▸ WORK ITEM
Check every line of the data below for the word "written". Copy the ones that have it.

[[ MATERIAL FOR THIS EXERCISE, beginning ]]

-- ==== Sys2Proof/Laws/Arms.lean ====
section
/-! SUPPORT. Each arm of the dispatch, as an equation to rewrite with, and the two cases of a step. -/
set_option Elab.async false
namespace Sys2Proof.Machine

[[ MATERIAL FOR THIS EXERCISE, end ]]
[[ MATERIAL FOR THIS EXERCISE, beginning ]]

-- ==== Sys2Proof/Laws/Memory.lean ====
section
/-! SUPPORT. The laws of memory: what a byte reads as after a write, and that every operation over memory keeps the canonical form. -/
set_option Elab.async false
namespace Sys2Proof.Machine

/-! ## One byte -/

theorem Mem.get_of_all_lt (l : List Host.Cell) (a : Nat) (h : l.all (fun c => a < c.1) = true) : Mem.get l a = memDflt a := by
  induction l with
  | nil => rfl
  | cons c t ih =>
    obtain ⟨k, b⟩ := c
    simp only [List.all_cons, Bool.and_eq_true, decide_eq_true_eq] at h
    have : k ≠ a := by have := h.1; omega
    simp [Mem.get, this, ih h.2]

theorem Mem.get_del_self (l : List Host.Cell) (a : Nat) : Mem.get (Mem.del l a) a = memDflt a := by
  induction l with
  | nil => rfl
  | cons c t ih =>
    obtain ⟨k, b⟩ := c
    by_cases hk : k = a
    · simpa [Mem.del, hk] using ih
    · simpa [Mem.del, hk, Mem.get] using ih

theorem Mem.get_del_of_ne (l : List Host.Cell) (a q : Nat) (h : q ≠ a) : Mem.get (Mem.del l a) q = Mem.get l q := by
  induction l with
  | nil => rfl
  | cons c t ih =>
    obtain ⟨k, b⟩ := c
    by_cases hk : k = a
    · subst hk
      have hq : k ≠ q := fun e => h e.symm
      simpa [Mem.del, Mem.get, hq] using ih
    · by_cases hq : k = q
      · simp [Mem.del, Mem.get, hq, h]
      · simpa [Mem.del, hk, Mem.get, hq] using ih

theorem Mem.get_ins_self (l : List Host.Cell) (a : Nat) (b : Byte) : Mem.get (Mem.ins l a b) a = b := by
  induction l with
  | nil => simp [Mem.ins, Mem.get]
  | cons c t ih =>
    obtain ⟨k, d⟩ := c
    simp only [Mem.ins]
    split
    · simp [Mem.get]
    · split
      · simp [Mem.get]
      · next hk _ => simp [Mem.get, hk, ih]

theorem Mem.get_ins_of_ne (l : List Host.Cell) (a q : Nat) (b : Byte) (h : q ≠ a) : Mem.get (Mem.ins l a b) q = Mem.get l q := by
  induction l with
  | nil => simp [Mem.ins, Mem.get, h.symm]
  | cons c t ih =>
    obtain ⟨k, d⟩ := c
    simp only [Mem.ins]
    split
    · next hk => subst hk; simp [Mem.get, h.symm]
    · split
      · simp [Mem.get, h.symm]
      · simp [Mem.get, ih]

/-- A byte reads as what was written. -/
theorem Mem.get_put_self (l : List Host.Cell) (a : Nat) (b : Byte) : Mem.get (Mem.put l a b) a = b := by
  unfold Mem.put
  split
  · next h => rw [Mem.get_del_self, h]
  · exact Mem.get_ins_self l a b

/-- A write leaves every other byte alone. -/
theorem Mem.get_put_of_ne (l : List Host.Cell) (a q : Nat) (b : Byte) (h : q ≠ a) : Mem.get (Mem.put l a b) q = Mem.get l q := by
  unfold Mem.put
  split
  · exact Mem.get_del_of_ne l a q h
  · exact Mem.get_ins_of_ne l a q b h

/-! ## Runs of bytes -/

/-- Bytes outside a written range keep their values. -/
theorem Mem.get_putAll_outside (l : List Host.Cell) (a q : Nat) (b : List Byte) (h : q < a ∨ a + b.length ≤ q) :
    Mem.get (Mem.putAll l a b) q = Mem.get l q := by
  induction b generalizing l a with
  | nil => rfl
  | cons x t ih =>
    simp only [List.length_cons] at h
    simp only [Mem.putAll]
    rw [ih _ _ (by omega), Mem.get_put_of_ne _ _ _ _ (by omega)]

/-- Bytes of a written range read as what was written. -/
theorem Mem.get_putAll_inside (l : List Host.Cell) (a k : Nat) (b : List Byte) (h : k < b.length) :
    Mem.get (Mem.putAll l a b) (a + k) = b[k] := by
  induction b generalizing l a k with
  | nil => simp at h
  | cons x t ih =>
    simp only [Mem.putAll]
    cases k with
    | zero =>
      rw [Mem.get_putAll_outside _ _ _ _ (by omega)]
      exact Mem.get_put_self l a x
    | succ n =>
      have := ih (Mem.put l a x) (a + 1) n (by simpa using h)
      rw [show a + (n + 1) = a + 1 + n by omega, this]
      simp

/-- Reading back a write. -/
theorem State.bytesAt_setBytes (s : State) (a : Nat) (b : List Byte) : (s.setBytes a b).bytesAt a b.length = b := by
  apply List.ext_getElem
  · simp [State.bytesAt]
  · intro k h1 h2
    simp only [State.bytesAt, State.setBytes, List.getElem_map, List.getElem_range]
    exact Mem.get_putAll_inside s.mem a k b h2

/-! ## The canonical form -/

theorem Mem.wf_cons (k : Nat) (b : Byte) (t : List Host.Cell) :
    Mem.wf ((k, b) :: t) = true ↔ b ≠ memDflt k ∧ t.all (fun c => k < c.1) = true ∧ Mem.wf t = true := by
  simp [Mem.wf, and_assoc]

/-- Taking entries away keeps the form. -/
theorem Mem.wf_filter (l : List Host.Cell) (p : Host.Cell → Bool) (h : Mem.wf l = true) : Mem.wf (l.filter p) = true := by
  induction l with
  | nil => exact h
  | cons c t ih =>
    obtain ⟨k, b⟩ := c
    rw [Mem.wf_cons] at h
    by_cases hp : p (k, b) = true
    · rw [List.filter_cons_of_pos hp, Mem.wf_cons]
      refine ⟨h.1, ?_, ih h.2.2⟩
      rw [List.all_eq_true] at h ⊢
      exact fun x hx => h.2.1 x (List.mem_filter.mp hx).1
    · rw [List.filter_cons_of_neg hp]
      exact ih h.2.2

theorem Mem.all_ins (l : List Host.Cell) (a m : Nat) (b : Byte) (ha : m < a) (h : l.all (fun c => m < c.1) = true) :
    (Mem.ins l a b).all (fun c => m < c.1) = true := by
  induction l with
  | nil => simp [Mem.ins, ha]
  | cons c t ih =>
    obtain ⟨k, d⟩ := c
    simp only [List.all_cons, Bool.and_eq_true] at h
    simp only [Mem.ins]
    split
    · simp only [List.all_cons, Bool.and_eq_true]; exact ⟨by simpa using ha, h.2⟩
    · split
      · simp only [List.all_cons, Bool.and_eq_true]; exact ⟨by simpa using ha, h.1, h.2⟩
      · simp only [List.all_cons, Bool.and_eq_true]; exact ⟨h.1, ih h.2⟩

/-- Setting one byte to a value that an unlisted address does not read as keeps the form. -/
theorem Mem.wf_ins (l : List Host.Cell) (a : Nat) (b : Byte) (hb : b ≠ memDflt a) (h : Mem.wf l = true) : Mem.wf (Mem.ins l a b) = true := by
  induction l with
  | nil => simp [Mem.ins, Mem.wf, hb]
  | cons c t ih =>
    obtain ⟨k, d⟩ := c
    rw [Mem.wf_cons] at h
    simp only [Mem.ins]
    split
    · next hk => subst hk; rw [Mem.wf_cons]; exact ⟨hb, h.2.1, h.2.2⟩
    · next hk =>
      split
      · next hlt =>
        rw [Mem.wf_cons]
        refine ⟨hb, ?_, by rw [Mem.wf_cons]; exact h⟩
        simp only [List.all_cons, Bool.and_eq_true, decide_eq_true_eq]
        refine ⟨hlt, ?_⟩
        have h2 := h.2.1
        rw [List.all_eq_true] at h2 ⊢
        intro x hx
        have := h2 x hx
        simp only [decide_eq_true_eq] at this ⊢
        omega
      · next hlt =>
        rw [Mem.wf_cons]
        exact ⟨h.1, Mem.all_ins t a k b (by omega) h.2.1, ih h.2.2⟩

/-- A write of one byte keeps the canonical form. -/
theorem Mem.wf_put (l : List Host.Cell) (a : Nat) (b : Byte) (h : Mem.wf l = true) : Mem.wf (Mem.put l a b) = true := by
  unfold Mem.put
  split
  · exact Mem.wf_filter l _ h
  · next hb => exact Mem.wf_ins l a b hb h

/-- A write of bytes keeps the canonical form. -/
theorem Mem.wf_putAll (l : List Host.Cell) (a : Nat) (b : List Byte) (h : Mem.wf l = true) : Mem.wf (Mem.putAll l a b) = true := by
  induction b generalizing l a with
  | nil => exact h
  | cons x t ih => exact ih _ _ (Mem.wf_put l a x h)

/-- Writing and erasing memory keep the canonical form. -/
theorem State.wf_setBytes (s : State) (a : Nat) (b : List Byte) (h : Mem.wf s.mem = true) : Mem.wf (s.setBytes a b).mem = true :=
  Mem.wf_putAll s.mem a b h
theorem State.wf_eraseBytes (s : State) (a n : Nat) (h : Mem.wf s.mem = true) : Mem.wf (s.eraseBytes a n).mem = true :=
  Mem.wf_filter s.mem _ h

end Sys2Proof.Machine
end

[[ MATERIAL FOR THIS EXERCISE, end ]]

▸ OUTPUT OF THE EXERCISE
/-- A byte reads as what was written. -/
/-- Bytes outside a written range keep their values. -/
/-- Bytes of a written range read as what was written. -/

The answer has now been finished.